- **Task**
Every line containing the word "engineWrite" is to be copied from the data below.

Records excerpted from a collection

-- ==== Sys2Proof/Machine/GalFx.lean ====
section
/-! DEFINITION. The Gallery: links, mirrored writes, parked writes' admission, recovery, joining, resilver, loss of the twin,
and operations that run on both sleds (chapters 06, 13, 15). -/

namespace Sys2Proof.Machine

/-! ### Writes that wait for their lookup (R440 to R442) -/

/-- The Gallery exchanges messages: a link carries them and no save or Hold stands (R435, R447). -/
def State.galTakes (s : State) : Bool := s.galUp && s.working

/-- Sleds that mirror or are mirrored to (R440, R454). -/
def State.galPairs (s : State) : Bool := s.mirrors || s.galMode == modeRslvDst

/-- A restore before RES_CMD OPEN: no sett is in DRAM yet (R258). -/
def State.preOpen (s : State) : Bool := s.chip == Chip.restoring && decide (s.rd RES_STATUS.PHASE < 5)

/-- The lines of a sett as its state gives them: in DRAM, zeros, poison, or the record that its entry names (R268). -/
def State.imageLine (s : State) (k l : Nat) : LineRes :=
  if s.dirty k then (if s.poisoned k l then .poison else .data (s.lineAt k l))
  else match locKind (s.loc k) with
    | 0 => .data 0
    | 3 => .poison
    | _ => match s.recAt (s.loc k) with
      | some r => if s.decrypts r && !r.poison.getLsbD l then .data (r.line l) else .poison
      | none => .poison

/-- A Gallery write before OPEN finds its sett brought into DRAM by its state (R268, R452; DEDUCED 24). -/
def State.bringSett (s : State) (k : Nat) : State :=
  if s.dirty k then s
  else match locKind (s.loc k) with
    | 0 => s.engineZero k
    | 3 => s.enginePoisonSett k
    | _ => match s.recAt (s.loc k) with
      | some r => if s.decrypts r then s.engineSett k r.data r.poison else s.enginePoisonSett k
      | none => s.enginePoisonSett k

/-- The write leaves the queue. -/
def State.dropHeld (s : State) (h : GalIn) : State := { s with gal := { s.gal with held := s.gal.held.filter (fun x => x != h) } }

/-- Messages of the twin's stream that wait here (R442). -/
def State.galQueue (s : State) : Nat :=
  (((s.gal.held.filter (fun h => h.kind != 2 && h.kind != 4)).map (fun h => h.seq)).dedup).length

/-- A full Gallery queue withholds the stream's credits (R442). -/
def State.galFull (s : State) : Bool := decide (512 ≤ s.galQueue)

/-- A write of the twin passes its lookup; mirrored writes set REWR as host writes do (R105, R440, R442). -/
def State.galLook (s : State) (h : GalIn) : State :=
  let k := h.sett
  let fresh := !s.dirty k
  let s := s.when (s.preOpen && h.kind != 3) (fun s => s.bringSett k)
  ((s.settle k).when fresh (fun s => s.addWrap ADM_ADMITS.COUNT 1)).lookedUp k

/-- A write of the twin passes its lookup and is made in DRAM (R440). -/
def State.galStore (s : State) (h : GalIn) : State :=
  let fresh := !s.dirty h.sett
  ((s.galLook h).engineWrite h.sett h.line h.data h.mask h.poison).when fresh (fun s => s.releaseParked h.sett)

/-- The read before a partial write of the twin; `true`: it has begun a repair, which the write waits for in its place (R298). -/
def State.galRead (s : State) (h : GalIn) : State × Bool :=
  if (h.kind = 0 ∨ h.kind = 2) ∧ h.mask ≠ fullMask ∧ !h.poison ∧ !s.preOpen then
    let fresh := !s.dirty h.sett
    let r := (s.galLook h).readAs h.sett h.line h.devs (s.settState h.sett) fresh txHostWrite
    match r.2 with
    | .repair =>
      let wait (x : GalIn) : GalIn := if x = h then { h with devs := 0 } else x
      let t := { r.1 with gal := { r.1.gal with held := r.1.gal.held.map wait } }
      (t.when fresh (fun s => s.releaseParked h.sett), true)
    | _ => (r.1.when fresh (fun s => s.releaseParked h.sett), false)
  else (s, false)

/-- An ORDER lets this sled look up the write that it holds (R440). -/
def State.orderStore (s : State) (h : GalIn) : State :=
  let k := h.sett
  let fresh := !s.dirty k
  let count (s : State) : State := s.when fresh (fun s => s.addWrap ADM_ADMITS.COUNT 1)
  if h.port < 7 then
    match s.write? h.port h.wtag with
    | none => s
    | some e =>
      let s := ((count s).when fresh (fun s => s.addWrap (HPT_CNT_FRESH.COUNT h.port) 1)).lookedUp k
      ((s.setWrite h.port { e with wait := .admitted, fresh := e.fresh || fresh }).complete h.port h.wtag).when fresh
        (fun s => s.releaseParked k)
  else
    match s.adm.jobq.find? (fun j => j.twin && j.ring * 65536 + j.idx == h.wtag) with
    | none => s
    | some j =>
      let s := { s with adm := { s.adm with jobq := s.adm.jobq.filter (fun x => x != j) } }
      let s := (((count s).settle k).lookedUp k).engineWrite k j.line j.data j.mask j.poison
      (s.jobWrote j.ring j.idx).when fresh (fun s => s.releaseParked k)

/-- A resilvered sett that the survivor holds as Zero or Lost (R454). -/
def State.rslvWhole (s : State) (k : Nat) (zero : Bool) : State :=
  let s := s.settle k
  if zero then s.makeZero k
  else
    let f := (s.slab (settSlab k)).owner
    let s := (((s.clearDirty k).setLoc k locLost).enginePoisonSett k).reportLost k
    if f < 6 then s.countShutdown f else s

/-- A waiting message is looked up: an ORDER answers a FWD, a supplied line ends the repair that waits for it (R440, R450). -/
def State.applyHeld (s : State) (h : GalIn) : State :=
  let r := s.galRead h
  if r.2 then r.1
  else
  let s := r.1.dropHeld h
  match h.kind with
  | 1 => s.orderStore h
  | 2 =>
    let dpa := (s.unmapLine h.face h.sett h.line).getD 0
    (s.galStore h).galOrdered (.order h.seq dpa h.sett) 5 h.face 0 h.seq [] [] 0
  | 4 => ((s.galStore h).dropRepair h.sett h.line).retryPorts
  | 5 => s.rslvWhole h.sett true
  | 6 => s.rslvWhole h.sett false
  | _ => s.galStore h

/-- Writes that wait for admission at the Gallery. -/
def State.galFresh (s : State) : List GalIn := s.gal.held.filter (fun h => s.galReady h && !h.whole && !s.dirty h.sett)

/-- A write arrives, and may raise the slab's HEAT as a host's does: it is looked up at once where R154 admits it, else it waits
(R111, R440, R442). -/
def State.galEnter (s : State) (h : GalIn) : State :=
  let s := s.when (h.kind == 0 || h.kind == 2) (fun s => s.raiseHeat (settSlab h.sett))
  let none_ := s.galFresh.isEmpty
  let s := { s with gal := { s.gal with held := s.gal.held ++ [h] } }
  if s.galReady h then (if h.whole || s.dirty h.sett || (none_ && s.admits h.face) then s.applyHeld h else s)
  else if s.settHome h.sett || s.dirty h.sett || decide (3 ≤ h.kind) then s
  else s.promote 6 h.sett

/-- A line write of the twin to a face DPA; one that this sled's map does not hold is dropped. `devs` are the devices in error that the
read before a partial write finds. -/
def State.galLine (s : State) (seq kind f dpa : Nat) (data : Line) (mask : BitVec 64) (poison : Bool) (devs : Nat) : State :=
  match s.mapLine f dpa with
  | none => if kind = 2 then s.galOrdered (.order seq dpa 0) 5 f 0 seq [] [] 0 else s
  | some (k, l) => s.galEnter
      { seq := seq
        kind := kind
        face := f
        sett := k
        line := l
        data := data
        mask := mask
        poison := poison
        port := 7
        wtag := 0
        devs := devs }

/-- Writes that wait at the Gallery for anything but admission go on when they may. -/
def State.retryHeld (s : State) : State :=
  s.forEach s.gal.held (fun s h =>
    if s.gal.held.contains h && s.galReady h && (h.whole || s.dirty h.sett) then s.applyHeld h else s)

/-- An ordered message is taken in SEQ order, and what is looked up is acknowledged (R438, R441). -/
def State.ordered (s : State) (seq : Nat) (k : State → State) : State :=
  if s.galTakes && s.galPairs && seq == s.rd GAL_RXSEQ.SEQ && !s.galFull then (k (s.addWrap GAL_RXSEQ.SEQ 1)).galAck else s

- **Answer section**
  ((s.galLook h).engineWrite h.sett h.line h.data h.mask h.poison).when fresh (fun s => s.releaseParked h.sett)
      let s := (((count s).settle k).lookedUp k).engineWrite k j.line j.data j.mask j.poison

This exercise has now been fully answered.